Asteroid's rocky surface the result of one impact
BY JEFF FOUST
SPACEFLIGHT NOW

Posted: September 28, 2001

The boulder-strewn surface of the asteroid Eros was likely shaped by a single collision, scientists studying data from a recent NASA mission reported Thursday.

In a set of papers published in the latest issue of the journal Nature, scientists involved with the Near Earth Asteroid Rendezvous (NEAR) mission concluded that a collision between Eros and another body a billion years ago distributed most of the small rocks seen on the asteroid's surface.

Eros
Images of Eros taken from the orbiting NEAR-Shoemaker spacecraft: (a), scale bar, lower right, measures 2 kilometers (1.2 miles), crater Shoemaker as viewed from the south; (b), scale bar 1 kilometer, crater Psyche; (c), scale bar 200 meters, interior of crater Shoemaker; (d), scale bar 100 meters, large rock inside Psyche; (e), scale bar 50 meters, and (f), scale bar 100 meters, large rocks ejected from crater Shoemaker that were deposited in older craters; (g), scale bar 10 meters, and (h), scale bar 20 meters, the range of shapes of large rocks on Eros -- from angular to falling apart. Photo: NEAR imaging team
SEE LARGER IMAGE

 
That conclusion came after a detailed analysis of images recorded by NEAR during its year-long orbit of Eros, as well as additional high-resolution images collected during the spacecraft's controlled descent to the surface of Eros on February 12. Scientists identified 6,760 rocks at least 15 meters in diameter on the surface in those images and found that a majority of them likely came from the vicinity of a crater provisionally named Shoemaker at one end of the asteroid.

"We know they came from Shoemaker because the mapping of the geography of the pattern [of the rocks] on the surface closely matches the predicted paths from the one impact event that made Shoemaker," said Cornell University senior researcher Peter Thomas. "One big impact spread all this debris."

About 44 percent of the boulders found on Eros were within Shoemaker itself, likely pieces that "went straight up and down" according to Thomas. The rest traveled in arcs that took hours to land, carrying debris across the rest of the surface of the asteroid.

Thomas and others believe that the Shoemaker crater, eight kilometers wide, was formed when a small asteroid or comet collided with Eros about one billion years ago. That collision and the resulting rain of debris may have erased similar boulders ejected from two other, older, impact craters also seen on the asteroid.

Eros's surface is not completely rocky, however. NEAR images also turned up a number of regions where the surface is very smooth and flat, so smooth that no sign of roughness could be seen in NEAR's sharpest images, at just 1.2 centimeters per pixel. Such "ponded" deposits appear to be associated with craters and other depressions.

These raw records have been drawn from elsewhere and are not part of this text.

@[simp] theorem State.fenceLeft_pending (s : State) (f : Fence) : (s.fenceLeft f).pending = s.pending := by
  obtain ⟨_, h⟩ := State.fenceLeft_frame s f
  rw [h]
@[simp] theorem State.fenceLeft_draws (s : State) (f : Fence) : (s.fenceLeft f).draws = s.draws := by
  obtain ⟨_, h⟩ := State.fenceLeft_frame s f
  rw [h]
@[simp] theorem State.fenceLeft_rings (s : State) (f : Fence) : (s.fenceLeft f).rings = s.rings := by
  obtain ⟨_, h⟩ := State.fenceLeft_frame s f
  rw [h]
@[simp] theorem State.fenceLeft_fylos (s : State) (f : Fence) : (s.fenceLeft f).fylos = s.fylos := by
  obtain ⟨_, h⟩ := State.fenceLeft_frame s f
  rw [h]
@[simp] theorem State.fenceLeft_log (s : State) (f : Fence) : (s.fenceLeft f).log = s.log := by
  obtain ⟨_, h⟩ := State.fenceLeft_frame s f
  rw [h]
@[simp] theorem State.fenceLeft_channels (s : State) (f : Fence) : (s.fenceLeft f).channels = s.channels := by
  obtain ⟨_, h⟩ := State.fenceLeft_frame s f
  rw [h]
@[simp] theorem State.fenceLeft_openRuns (s : State) (f : Fence) : (s.fenceLeft f).openRuns = s.openRuns := by
  obtain ⟨_, h⟩ := State.fenceLeft_frame s f
  rw [h]
@[simp] theorem State.fenceLeft_blocks (s : State) (f : Fence) : (s.fenceLeft f).blocks = s.blocks := by
  obtain ⟨_, h⟩ := State.fenceLeft_frame s f
  rw [h]
@[simp] theorem State.fenceLeft_cells (s : State) (f : Fence) : (s.fenceLeft f).cells = s.cells := by
  obtain ⟨_, h⟩ := State.fenceLeft_frame s f
  rw [h]
@[simp] theorem State.fenceLeft_ports (s : State) (f : Fence) : (s.fenceLeft f).ports = s.ports := by
  obtain ⟨_, h⟩ := State.fenceLeft_frame s f
  rw [h]
@[simp] theorem State.fenceLeft_pairs (s : State) (f : Fence) : (s.fenceLeft f).pairs = s.pairs := by
  obtain ⟨_, h⟩ := State.fenceLeft_frame s f
  rw [h]
@[simp] theorem State.fenceLeft_regions (s : State) (f : Fence) : (s.fenceLeft f).regions = s.regions := by
  obtain ⟨_, h⟩ := State.fenceLeft_frame s f
  rw [h]
@[simp] theorem State.fenceLeft_flows (s : State) (f : Fence) : (s.fenceLeft f).flows = s.flows := by
  obtain ⟨_, h⟩ := State.fenceLeft_frame s f
  rw [h]
@[simp] theorem State.fenceLeft_time (s : State) (f : Fence) : (s.fenceLeft f).time = s.time := by
  obtain ⟨_, h⟩ := State.fenceLeft_frame s f
  rw [h]
@[simp] theorem State.fenceLeft_tdm (s : State) (f : Fence) : (s.fenceLeft f).tdm = s.tdm := by
  obtain ⟨_, h⟩ := State.fenceLeft_frame s f
  rw [h]
@[simp] theorem State.fenceLeft_store (s : State) (f : Fence) : (s.fenceLeft f).store = s.store := by
  obtain ⟨_, h⟩ := State.fenceLeft_frame s f
  rw [h]
@[simp] theorem State.fenceLeft_clocks (s : State) (f : Fence) : (s.fenceLeft f).clocks = s.clocks := by
  obtain ⟨_, h⟩ := State.fenceLeft_frame s f
  rw [h]
@[simp] theorem State.fenceLeft_stack (s : State) (f : Fence) : (s.fenceLeft f).stack = s.stack := by
  obtain ⟨_, h⟩ := State.fenceLeft_frame s f
  rw [h]
@[simp] theorem State.fenceLeft_board (s : State) (f : Fence) : (s.fenceLeft f).board = s.board := by
  obtain ⟨_, h⟩ := State.fenceLeft_frame s f
  rw [h]
@[simp] theorem State.fenceLeft_at_ring (s : State) (f : Fence) (k : Nat) : (s.fenceLeft f).ring k = s.ring k := by
  simp [State.ring]
@[simp] theorem State.fenceLeft_at_channel (s : State) (f : Fence) (k : Nat) : (s.fenceLeft f).channel k = s.channel k := by
  simp [State.channel]
@[simp] theorem State.fenceLeft_at_block (s : State) (f : Fence) (k : Nat) : (s.fenceLeft f).block k = s.block k := by
  simp [State.block]
@[simp] theorem State.fenceLeft_at_cell (s : State) (f : Fence) (k : Nat) : (s.fenceLeft f).cell k = s.cell k := by
  simp [State.cell]
@[simp] theorem State.fenceLeft_at_port (s : State) (f : Fence) (k : Nat) : (s.fenceLeft f).port k = s.port k := by
  simp [State.port]
@[simp] theorem State.fenceLeft_at_region (s : State) (f : Fence) (k : Nat) : (s.fenceLeft f).region k = s.region k := by
  simp [State.region]
@[simp] theorem State.fenceLeft_at_pair (s : State) (f : Fence) (k : Nat) : (s.fenceLeft f).pair k = s.pair k := by
  simp [State.pair]

/-- `State.send` changes nothing but rings, fylos, life, stack. -/
theorem State.send_frame (s : State) (src : Source) (parts : List OutPart) :
    ∃ x0 x1 x2 x3, s.send src parts = { s with rings := x0, fylos := x1, life := x2, stack := x3 } := by
  cases src with
  | ring n => exact ⟨_, s.fylos, s.life, s.stack, rfl⟩
  | udp a p i => exact ⟨s.rings, _, s.life, s.stack, rfl⟩
  | stack d p =>
    refine fold_frame (fun s t => ∃ r f l k, t = { s with rings := r, fylos := f, life := l, stack := k })
      (fun s => ⟨s.rings, s.fylos, s.life, s.stack, rfl⟩)
      (fun _ _ _ h1 h2 => by obtain ⟨_, _, _, _, rfl⟩ := h1; obtain ⟨_, _, _, _, rfl⟩ := h2; exact ⟨_, _, _, _, rfl⟩) _ (fun s x => ?_) _ s
    obtain ⟨k, hk⟩ := State.sendMessage_frame s d 0x10 (partContent x)
    obtain ⟨l, hl⟩ := State.fenceLeft_frame (s.sendMessage d 0x10 (partContent x)) x.fence
    exact ⟨s.rings, s.fylos, l, k, by rw [hl, hk]⟩

@[simp] theorem State.send_pending (s : State) (src : Source) (parts : List OutPart) : (s.send src parts).pending = s.pending := by
  obtain ⟨_, _, _, _, h⟩ := State.send_frame s src parts
  rw [h]
@[simp] theorem State.send_draws (s : State) (src : Source) (parts : List OutPart) : (s.send src parts).draws = s.draws := by
  obtain ⟨_, _, _, _, h⟩ := State.send_frame s src parts
  rw [h]
@[simp] theorem State.send_log (s : State) (src : Source) (parts : List OutPart) : (s.send src parts).log = s.log := by
  obtain ⟨_, _, _, _, h⟩ := State.send_frame s src parts
  rw [h]
@[simp] theorem State.send_channels (s : State) (src : Source) (parts : List OutPart) : (s.send src parts).channels = s.channels := by
  obtain ⟨_, _, _, _, h⟩ := State.send_frame s src parts
  rw [h]
@[simp] theorem State.send_openRuns (s : State) (src : Source) (parts : List OutPart) : (s.send src parts).openRuns = s.openRuns := by
  obtain ⟨_, _, _, _, h⟩ := State.send_frame s src parts
  rw [h]
@[simp] theorem State.send_blocks (s : State) (src : Source) (parts : List OutPart) : (s.send src parts).blocks = s.blocks := by
  obtain ⟨_, _, _, _, h⟩ := State.send_frame s src parts
  rw [h]
@[simp] theorem State.send_cells (s : State) (src : Source) (parts : List OutPart) : (s.send src parts).cells = s.cells := by
  obtain ⟨_, _, _, _, h⟩ := State.send_frame s src parts
  rw [h]
@[simp] theorem State.send_ports (s : State) (src : Source) (parts : List OutPart) : (s.send src parts).ports = s.ports := by
  obtain ⟨_, _, _, _, h⟩ := State.send_frame s src parts
  rw [h]
@[simp] theorem State.send_pairs (s : State) (src : Source) (parts : List OutPart) : (s.send src parts).pairs = s.pairs := by
  obtain ⟨_, _, _, _, h⟩ := State.send_frame s src parts
  rw [h]
@[simp] theorem State.send_regions (s : State) (src : Source) (parts : List OutPart) : (s.send src parts).regions = s.regions := by
  obtain ⟨_, _, _, _, h⟩ := State.send_frame s src parts
  rw [h]
@[simp] theorem State.send_flows (s : State) (src : Source) (parts : List OutPart) : (s.send src parts).flows = s.flows := by
  obtain ⟨_, _, _, _, h⟩ := State.send_frame s src parts
  rw [h]
@[simp] theorem State.send_time (s : State) (src : Source) (parts : List OutPart) : (s.send src parts).time = s.time := by
  obtain ⟨_, _, _, _, h⟩ := State.send_frame s src parts
  rw [h]
@[simp] theorem State.send_tdm (s : State) (src : Source) (parts : List OutPart) : (s.send src parts).tdm = s.tdm := by
  obtain ⟨_, _, _, _, h⟩ := State.send_frame s src parts
  rw [h]
@[simp] theorem State.send_store (s : State) (src : Source) (parts : List OutPart) : (s.send src parts).store = s.store := by
  obtain ⟨_, _, _, _, h⟩ := State.send_frame s src parts
  rw [h]
@[simp] theorem State.send_clocks (s : State) (src : Source) (parts : List OutPart) : (s.send src parts).clocks = s.clocks := by
  obtain ⟨_, _, _, _, h⟩ := State.send_frame s src parts
  rw [h]
@[simp] theorem State.send_board (s : State) (src : Source) (parts : List OutPart) : (s.send src parts).board = s.board := by
  obtain ⟨_, _, _, _, h⟩ := State.send_frame s src parts
  rw [h]
@[simp] theorem State.send_at_channel (s : State) (src : Source) (parts : List OutPart) (k : Nat) : (s.send src parts).channel k = s.channel k := by
  simp [State.channel]
@[simp] theorem State.send_at_block (s : State) (src : Source) (parts : List OutPart) (k : Nat) : (s.send src parts).block k = s.block k := by
  simp [State.block]
@[simp] theorem State.send_at_cell (s : State) (src : Source) (parts : List OutPart) (k : Nat) : (s.send src parts).cell k = s.cell k := by
  simp [State.cell]
@[simp] theorem State.send_at_port (s : State) (src : Source) (parts : List OutPart) (k : Nat) : (s.send src parts).port k = s.port k := by
  simp [State.port]
@[simp] theorem State.send_at_region (s : State) (src : Source) (parts : List OutPart) (k : Nat) : (s.send src parts).region k = s.region k := by
  simp [State.region]
@[simp] theorem State.send_at_pair (s : State) (src : Source) (parts : List OutPart) (k : Nat) : (s.send src parts).pair k = s.pair k := by
  simp [State.pair]

/-- `State.reply` changes nothing but rings, fylos, life, stack. -/
theorem State.reply_frame (s : State) (r : CmdRef) (status : Nat) (tlvs : List Tlv) (f : Fence) :
    ∃ x0 x1 x2 x3, s.reply r status tlvs f = { s with rings := x0, fylos := x1, life := x2, stack := x3 } := by
  obtain ⟨a, b, c, d, h⟩ := State.send_frame s r.source (partsOf (answer .reply r s.stack.number status tlvs f) (s.partLimit r.source))
  exact ⟨a, _, c, d, by unfold State.reply; simp only [h]; rfl⟩

@[simp] theorem State.reply_pending (s : State) (r : CmdRef) (status : Nat) (tlvs : List Tlv) (f : Fence) : (s.reply r status tlvs f).pending = s.pending := by
  obtain ⟨_, _, _, _, h⟩ := State.reply_frame s r status tlvs f
  rw [h]
@[simp] theorem State.reply_draws (s : State) (r : CmdRef) (status : Nat) (tlvs : List Tlv) (f : Fence) : (s.reply r status tlvs f).draws = s.draws := by
  obtain ⟨_, _, _, _, h⟩ := State.reply_frame s r status tlvs f
  rw [h]
@[simp] theorem State.reply_log (s : State) (r : CmdRef) (status : Nat) (tlvs : List Tlv) (f : Fence) : (s.reply r status tlvs f).log = s.log := by
  obtain ⟨_, _, _, _, h⟩ := State.reply_frame s r status tlvs f
  rw [h]
@[simp] theorem State.reply_channels (s : State) (r : CmdRef) (status : Nat) (tlvs : List Tlv) (f : Fence) : (s.reply r status tlvs f).channels = s.channels := by
  obtain ⟨_, _, _, _, h⟩ := State.reply_frame s r status tlvs f
  rw [h]
@[simp] theorem State.reply_openRuns (s : State) (r : CmdRef) (status : Nat) (tlvs : List Tlv) (f : Fence) : (s.reply r status tlvs f).openRuns = s.openRuns := by
  obtain ⟨_, _, _, _, h⟩ := State.reply_frame s r status tlvs f
  rw [h]
@[simp] theorem State.reply_blocks (s : State) (r : CmdRef) (status : Nat) (tlvs : List Tlv) (f : Fence) : (s.reply r status tlvs f).blocks = s.blocks := by
  obtain ⟨_, _, _, _, h⟩ := State.reply_frame s r status tlvs f
  rw [h]
@[simp] theorem State.reply_cells (s : State) (r : CmdRef) (status : Nat) (tlvs : List Tlv) (f : Fence) : (s.reply r status tlvs f).cells = s.cells := by
  obtain ⟨_, _, _, _, h⟩ := State.reply_frame s r status tlvs f
  rw [h]
@[simp] theorem State.reply_ports (s : State) (r : CmdRef) (status : Nat) (tlvs : List Tlv) (f : Fence) : (s.reply r status tlvs f).ports = s.ports := by
  obtain ⟨_, _, _, _, h⟩ := State.reply_frame s r status tlvs f
  rw [h]
@[simp] theorem State.reply_pairs (s : State) (r : CmdRef) (status : Nat) (tlvs : List Tlv) (f : Fence) : (s.reply r status tlvs f).pairs = s.pairs := by
  obtain ⟨_, _, _, _, h⟩ := State.reply_frame s r status tlvs f
  rw [h]
@[simp] theorem State.reply_regions (s : State) (r : CmdRef) (status : Nat) (tlvs : List Tlv) (f : Fence) : (s.reply r status tlvs f).regions = s.regions := by
  obtain ⟨_, _, _, _, h⟩ := State.reply_frame s r status tlvs f
  rw [h]
@[simp] theorem State.reply_flows (s : State) (r : CmdRef) (status : Nat) (tlvs : List Tlv) (f : Fence) : (s.reply r status tlvs f).flows = s.flows := by
  obtain ⟨_, _, _, _, h⟩ := State.reply_frame s r status tlvs f
  rw [h]
@[simp] theorem State.reply_time (s : State) (r : CmdRef) (status : Nat) (tlvs : List Tlv) (f : Fence) : (s.reply r status tlvs f).time = s.time := by
  obtain ⟨_, _, _, _, h⟩ := State.reply_frame s r status tlvs f
  rw [h]
@[simp] theorem State.reply_tdm (s : State) (r : CmdRef) (status : Nat) (tlvs : List Tlv) (f : Fence) : (s.reply r status tlvs f).tdm = s.tdm := by
  obtain ⟨_, _, _, _, h⟩ := State.reply_frame s r status tlvs f
  rw [h]
@[simp] theorem State.reply_store (s : State) (r : CmdRef) (status : Nat) (tlvs : List Tlv) (f : Fence) : (s.reply r status tlvs f).store = s.store := by
  obtain ⟨_, _, _, _, h⟩ := State.reply_frame s r status tlvs f
  rw [h]
@[simp] theorem State.reply_clocks (s : State) (r : CmdRef) (status : Nat) (tlvs : List Tlv) (f : Fence) : (s.reply r status tlvs f).clocks = s.clocks := by
  obtain ⟨_, _, _, _, h⟩ := State.reply_frame s r status tlvs f
  rw [h]
@[simp] theorem State.reply_board (s : State) (r : CmdRef) (status : Nat) (tlvs : List Tlv) (f : Fence) : (s.reply r status tlvs f).board = s.board := by
  obtain ⟨_, _, _, _, h⟩ := State.reply_frame s r status tlvs f
  rw [h]
@[simp] theorem State.reply_at_channel (s : State) (r : CmdRef) (status : Nat) (tlvs : List Tlv) (f : Fence) (k : Nat) : (s.reply r status tlvs f).channel k = s.channel k := by
  simp [State.channel]
@[simp] theorem State.reply_at_block (s : State) (r : CmdRef) (status : Nat) (tlvs : List Tlv) (f : Fence) (k : Nat) : (s.reply r status tlvs f).block k = s.block k := by
  simp [State.block]
@[simp] theorem State.reply_at_cell (s : State) (r : CmdRef) (status : Nat) (tlvs : List Tlv) (f : Fence) (k : Nat) : (s.reply r status tlvs f).cell k = s.cell k := by
  simp [State.cell]
@[simp] theorem State.reply_at_port (s : State) (r : CmdRef) (status : Nat) (tlvs : List Tlv) (f : Fence) (k : Nat) : (s.reply r status tlvs f).port k = s.port k := by
  simp [State.port]
@[simp] theorem State.reply_at_region (s : State) (r : CmdRef) (status : Nat) (tlvs : List Tlv) (f : Fence) (k : Nat) : (s.reply r status tlvs f).region k = s.region k := by
  simp [State.region]
@[simp] theorem State.reply_at_pair (s : State) (r : CmdRef) (status : Nat) (tlvs : List Tlv) (f : Fence) (k : Nat) : (s.reply r status tlvs f).pair k = s.pair k := by
  simp [State.pair]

NEAR itself may have landed on or near one such ponded deposit, based on the final images transmitted by the spacecraft prior to touchdown, according to Joseph Veverka, a Cornell University professor and head of NEAR's imaging team. That may explain why the spacecraft survived the landing and was able to continue to operate for several more days: had it landed in a rockier region it could have tipped over on a rock, damaging or disabling itself.

How such ponded deposits -- not yet seen on other asteroids or planetary bodies -- formed is an open question. Mark Robinson of Northwestern University speculates in another Nature paper that a photoelectric effect caused by exposure to sunlight could allow the finest particles on Eros's surface to separate out and flow by gravity into craters and depressions, forming the deposits. However, he notes, "This requires a lot of assumptions, and does not explain all the mechanisms."

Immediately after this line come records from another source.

-- ==== Sys2Proof/Laws/Fylos.lean ====
section
/-! SUPPORT. A Fylos command that Damium takes from a ring runs its own rules, and what it answers becomes its one reply. -/

namespace Sys2Proof.Machine

open Sys2Proof.Safety

/-- What a command's own rules are told of its packet. -/
theorem admitCommand_ref {s : State} {op : Nat} {o : OpSpec} {p : Packet} {b : Bool} {c : Ctx} (h : admitCommand s op o p b = .inr c) :
    c.ref = refOf op p b ∧ c.id = packetId p ∧ c.clear = packetClear p ∧ c.fixedOnly = packetFixedOnly p := by
  unfold admitCommand at h
  split at h
  · cases h
  · cases h
  · split at h
    · cases h
    · split at h
      · cases h
      · cases h
        exact ⟨rfl, rfl, rfl, rfl⟩

theorem taken_ref_eq {op n : Nat} {p : Packet} {s : State} {c : Ctx} (h : Taken op n p s c) : c.ref = refOf op (ringPacket p) false := by
  have := h.admitted
  rcases ho : opSpec? op with _ | o
  · simp [ho] at this
  · simp [ho] at this
    exact (admitCommand_ref this).1

@[simp] theorem taken_ref_source {op n : Nat} {p : Packet} {s : State} {c : Ctx} (h : Taken op n p s c) : c.ref.source = .ring n := by
  rw [taken_ref_eq h]
  exact h.delivered.source

@[simp] theorem taken_ref_tagged {op n : Nat} {p : Packet} {s : State} {c : Ctx} (h : Taken op n p s c) : c.ref.tagged = false := by
  rw [taken_ref_eq h]
  rfl

@[simp] theorem taken_ref_opcode {op n : Nat} {p : Packet} {s : State} {c : Ctx} (h : Taken op n p s c) : c.ref.opcode = op := by
  rw [taken_ref_eq h]
  rfl

/-- A command that Damium takes from a ring runs its own rules. -/
theorem fylosRun_taken {op n : Nat} {p : Packet} {s : State} {c : Ctx} (h : Taken op n p s c) (body : Body) :
    fylosRun op body p s = giveAnswer s c.ref (body c s) := by
  have hr := taken_ref_eq h
  obtain ⟨⟨h1, h2, ⟨h3, h4⟩, ⟨h5, h6⟩⟩, h7, h8, h9⟩ := h
  rcases ho : opSpec? op with _ | o
  · simp [ho] at h9
  · rw [ho] at h7 h9
    simp only [Option.map_some, Option.some.injEq] at h9
    unfold fylosRun
    rw [h1]
    simp only [h2, h3, h4]
    unfold ringCommand
    rw [if_neg (by simp), if_neg (by simp [h5]), if_neg (by omega)]
    unfold runCommand
    change (match headerRefusal s op (opSpec? op) (ringPacket p) with | some (st, tlvs) => _ | none => _) = _
    simp only [ho, h7]
    rw [if_neg (by change ¬ ¬ deviceHere s (ringPacket p) = true; simp [h8])]
    change (match admitCommand s op o (ringPacket p) false with | .inl (st, tlvs) => _ | .inr ctx => _) = _
    rw [h9, hr]
    rfl

/-- A UDP command under a new SEQUENCE runs on the machine that has noted it. -/
theorem sequenceWindow_new {op : Nat} {p : Packet} {s u : State} (h : newSequence op p s = some u) (run : State → State) :
    sequenceWindow op p s run = run u := by
  unfold newSequence at h
  unfold sequenceWindow
  simp only at h ⊢
  split at h
  · rename_i h1; rw [if_pos h1]; cases h; rfl
  · rename_i h1
    rw [if_neg h1]
    split at h
    · rename_i h2; rw [if_pos ⟨h2.1, by omega⟩]; cases h; rfl
    · rename_i h2
      rw [if_neg (by omega)]
      split at h
      · rename_i h3
        rw [if_neg (by omega), if_neg (by rw [h3.2]; exact Bool.false_ne_true)]
        cases h; rfl
      · cases h

theorem runCommand_admitted {op : Nat} {p : Packet} {u : State} {c : Ctx} {b : Bool} (h7 : headerRefusal u op (opSpec? op) p = none)
    (h8 : deviceHere u p = true) (h9 : (opSpec? op).map (fun o => admitCommand u op o p b) = some (.inr c)) (body : Body) :
    runCommand op body p b u = giveAnswer u c.ref (body c u) := by
  rcases ho : opSpec? op with _ | o
  · simp [ho] at h9
  · rw [ho] at h7 h9
    simp only [Option.map_some, Option.some.injEq] at h9
    unfold runCommand
    simp only [ho, h7]
    rw [if_neg (by simp [h8])]
    simp only [h9]
    rw [(admitCommand_ref h9).1]

/-- An admitted command, whatever its source, runs its own rules, and what they answer becomes its reply. -/
theorem fylosRun_admitted {op : Nat} {p : Packet} {s u : State} {c : Ctx} (h : Admitted op p s u c) (body : Body) :
    fylosRun op body p s = giveAnswer u c.ref (body c u) := by
  obtain ⟨⟨ht, hr⟩, h7, h8, h9⟩ := h
  have ht' := ht
  unfold State.damiumTakes at ht'
  simp only [Bool.and_eq_true, Bool.not_eq_true'] at ht'
  have hb := runCommand_admitted h7 h8 h9 body
  unfold readAt at hb
  unfold fylosRun
  rcases hs : p.source with n | ⟨a, q, e⟩ | ⟨d, r⟩
  · simp only [hs] at hr hb ⊢
    obtain ⟨h1, h2, h3, h4, rfl, h6⟩ := hr
    rw [if_neg (by simp [ht, h1, h2])]
    unfold ringCommand
    rw [if_neg (by simp [h3]), if_neg (by omega)]
    rw [h6] at hb
    exact hb
  · simp only [hs] at hr hb ⊢
    obtain ⟨h1, h2, h3, h4, hc⟩ := hr
    rw [if_neg (by simp [ht']), if_neg (by simp [ht]), if_neg (by simp [h1])]
    unfold udpCommand
    rcases hc with ⟨k1, k2, k3, k4, k5⟩ | ⟨key, k1, k2, k3, k4, k5, k6⟩
    · rw [if_neg (by simp [h3, h4, k2, k3]), if_neg h2, if_pos (by simp [k1, k2])]
      simp only [k4]
      rw [k5] at hb
      exact hb
    · rw [if_neg (by simp [h3, h4, k1, k2]), if_neg h2, if_neg (by simp [k1])]
      simp only [k3, k1]
      rw [if_pos trivial, if_pos k4, sequenceWindow_new k5]
      rw [k6] at hb
      exact hb
  · simp only [hs] at hr hb ⊢
    obtain ⟨rfl, h6⟩ := hr
    rw [if_neg (by simp [ht']), if_neg (by simp [ht])]
    rw [h6] at hb
    exact hb

/-- A command taken from a ring is admitted on the machine as it stands. -/
theorem admitted_of_taken {op n : Nat} {p : Packet} {s : State} {c : Ctx} (h : Taken op n p s c) : Admitted op p s s c := by
  have ht := taken_ref_tagged h
  obtain ⟨⟨h1, h2, ⟨h3, h4⟩, ⟨h5, h6⟩⟩, h7, h8, h9⟩ := h
  have hr : readAt p = ringPacket p := by unfold readAt; rw [h1]
  refine ⟨⟨h2, ?_⟩, ?_, ?_, ?_⟩
  · rw [h1]; exact ⟨h3, h4, h5, h6, rfl, ht⟩
  · rw [hr]; exact h7
  · rw [hr]; exact h8
  · rw [hr, ht]; exact h9

/-- A refusal changes nothing but the reply (R404). -/
theorem giveAnswer_refuse (s : State) (c : CmdRef) (st : Nat) (l : List Tlv) :
    giveAnswer s c (.refuse st l) = s.reply c st l .none := rfl

/-- An answer of one part is the reply. -/
theorem giveAnswer_done (s t : State) (c : CmdRef) (st : Nat) (l : List Tlv)
    (h : c.version = 3 → (partition (s.partLimit c.source) l []).length ≤ 1) :
    giveAnswer s c (.done st l t) = t.reply c st l .none := by
  unfold giveAnswer
  simp only
  rw [if_neg]
  rintro ⟨h1, h2⟩
  have := h h1
  omega

/-- An answer that carries nothing is the reply. -/
@[simp] theorem giveAnswer_done_nil (s t : State) (c : CmdRef) (st : Nat) :
    giveAnswer s c (.done st [] t) = t.reply c st [] .none :=
  giveAnswer_done s t c st [] (fun _ => by simp [partition])

@[simp] theorem giveAnswer_fenced (s t : State) (c : CmdRef) (f : Fence) :
    giveAnswer s c (.fenced f t) = t.reply c stOk [] f := rfl

@[simp] theorem giveAnswer_accepted (s t : State) (c : CmdRef) (f : State → State) :
    giveAnswer s c (.accepted t f) =
      if 1024 ≤ outstandingOf s c.source then s.reply c stPendingLimit [] .none
      else f (({ t with fylos := { t.fylos with outstanding := t.fylos.outstanding ++ [c] } }).reply c stAccepted [] .none) := rfl

@[simp] theorem giveAnswer_completed (s t : State) (c : CmdRef) (st : Nat) (l : List Tlv) :
    giveAnswer s c (.completed st l t) =
      if 1024 ≤ outstandingOf s c.source then s.reply c stPendingLimit [] .none
      else (t.reply c stAccepted [] .none).complete c st l := rfl

/-! ## A taken command completes -/

theorem replies_of_done {op n : Nat} {p : Packet} {s : State} {c : Ctx} {i : Instr} {body : Body} (h : Taken op n p s c)
    (he : exec i s = .next (fylosRun op body p s)) {st : Nat} {u : State} (hb : body c s = .done st [] u) : Replies i s c st [] u := by
  unfold Replies
  rw [he, fylosRun_taken h, hb, giveAnswer_done_nil]

theorem replies_of_fits {op n : Nat} {p : Packet} {s : State} {c : Ctx} {i : Instr} {body : Body} (h : Taken op n p s c)
    (he : exec i s = .next (fylosRun op body p s)) {st : Nat} {l : List Tlv} {u : State} (hf : fits c l)
    (hb : body c s = .done st l u) : Replies i s c st l u := by
  unfold Replies
  rw [he, fylosRun_taken h, hb, giveAnswer_done]
  intro h3
  simpa [State.partLimit, taken_ref_source h] using hf h3

theorem replies_of_refuse {op n : Nat} {p : Packet} {s : State} {c : Ctx} {i : Instr} {body : Body} (h : Taken op n p s c)
    (he : exec i s = .next (fylosRun op body p s)) {st : Nat} {l : List Tlv} (hb : body c s = .refuse st l) : Replies i s c st l s := by
  unfold Replies
  rw [he, fylosRun_taken h, hb, giveAnswer_refuse]

theorem accepts_of_accepted {op n : Nat} {p : Packet} {s : State} {c : Ctx} {i : Instr} {body : Body} (h : Taken op n p s c)
    (he : exec i s = .next (fylosRun op body p s)) {u : State} {f : State → State} (hb : body c s = .accepted u f) : Accepts i s c u f := by
  unfold Accepts
  rw [he, fylosRun_taken h, hb, giveAnswer_accepted]

theorem exec_of_fenced {op n : Nat} {p : Packet} {s : State} {c : Ctx} {i : Instr} {body : Body} (h : Taken op n p s c)
    (he : exec i s = .next (fylosRun op body p s)) {f : Fence} {u : State} (hb : body c s = .fenced f u) :
    exec i s = .next (u.reply c.ref stOk [] f) := by
  rw [he, fylosRun_taken h, hb, giveAnswer_fenced]

theorem exec_of_answer {op n : Nat} {p : Packet} {s : State} {c : Ctx} {i : Instr} {body : Body} (h : Taken op n p s c)
    (he : exec i s = .next (fylosRun op body p s)) {a : Answer} (hb : body c s = a) : exec i s = .next (giveAnswer s c.ref a) := by
  rw [he, fylosRun_taken h, hb]

end Sys2Proof.Machine
end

Veverka cautioned against drawing too many conclusions about Eros from these observations. "It is difficult to compareŠ Eros with observations of other asteroids owing to the lack of images of a comparable resolution," he wrote in a Nature paper. Galileo images of the main-belt asteroids Gaspra and Ida, which, like Eros, are S-class bodies, are of much lower resolution and thus cannot show the fine surface details seen in the NEAR images.